-- ==== Sys2Proof/Laws/PerInstr.lean ====
section
/-! SUPPORT. The family Encodable: an instruction has an encoding exactly where R89 gives its row one. One lemma per constructor of Instr. -/

namespace Sys2Proof.Laws

/-- Of one instruction: it has an encoding exactly if it is encodable. -/
def Encodable.Statement (i : Instr) : Prop := (encode i).isSome = i.encodable

theorem Encodable.telemetry (mode runMode stage fan lamp : Byte) (t1 t2 : U32) :
    Encodable.Statement (.telemetry mode runMode stage fan lamp t1 t2) := rfl

theorem Encodable.setMode (mode runMode : Byte) : Encodable.Statement (.setMode mode runMode) := rfl

theorem Encodable.setProfile (a b c d : U16) : Encodable.Statement (.setProfile a b c d) := rfl

theorem Encodable.rxb (b : Byte) : Encodable.Statement (.rxb b) := rfl

theorem Encodable.reset : Encodable.Statement .reset := rfl

theorem Encodable.sendMode (mode runMode : Byte) : Encodable.Statement (.sendMode mode runMode) := rfl

theorem Encodable.sendProf (a b c d : U16) : Encodable.Statement (.sendProf a b c d) := rfl

theorem Encodable.wclear : Encodable.Statement .wclear := rfl

theorem Encodable.wsnap : Encodable.Statement .wsnap := rfl

theorem Encodable.scur : Encodable.Statement .scur := rfl

theorem Encodable.connect : Encodable.Statement .connect := rfl

theorem Encodable.disconnect : Encodable.Statement .disconnect := rfl

theorem Encodable.decodeTelemetry (p : Payload) : Encodable.Statement (.decodeTelemetry p) := rfl

theorem Encodable.commit (p : Payload) : Encodable.Statement (.commit p) := rfl

theorem Encodable.supdate (r : Record) : Encodable.Statement (.supdate r) := rfl

theorem Encodable.wappend (x : Sample) : Encodable.Statement (.wappend x) := rfl

theorem Encodable.encTelemetry (mode runMode stage fan lamp : Byte) (t1 t2 : U32) :
    Encodable.Statement (.encTelemetry mode runMode stage fan lamp t1 t2) := rfl

theorem Encodable.rx (bytes : List Byte) : Encodable.Statement (.rx bytes) := rfl

theorem Encodable.rxFrame (mode runMode stage fan lamp : Byte) (t1 t2 : U32) :
    Encodable.Statement (.rxFrame mode runMode stage fan lamp t1 t2) := rfl

end Sys2Proof.Laws
end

------------------------------------------------------------

Copy out the lines of the records above in which the string "encoding" appears.

*Response*:
/-! SUPPORT. The family Encodable: an instruction has an encoding exactly where R89 gives its row one. One lemma per constructor of Instr. -/
/-- Of one instruction: it has an encoding exactly if it is encodable. -/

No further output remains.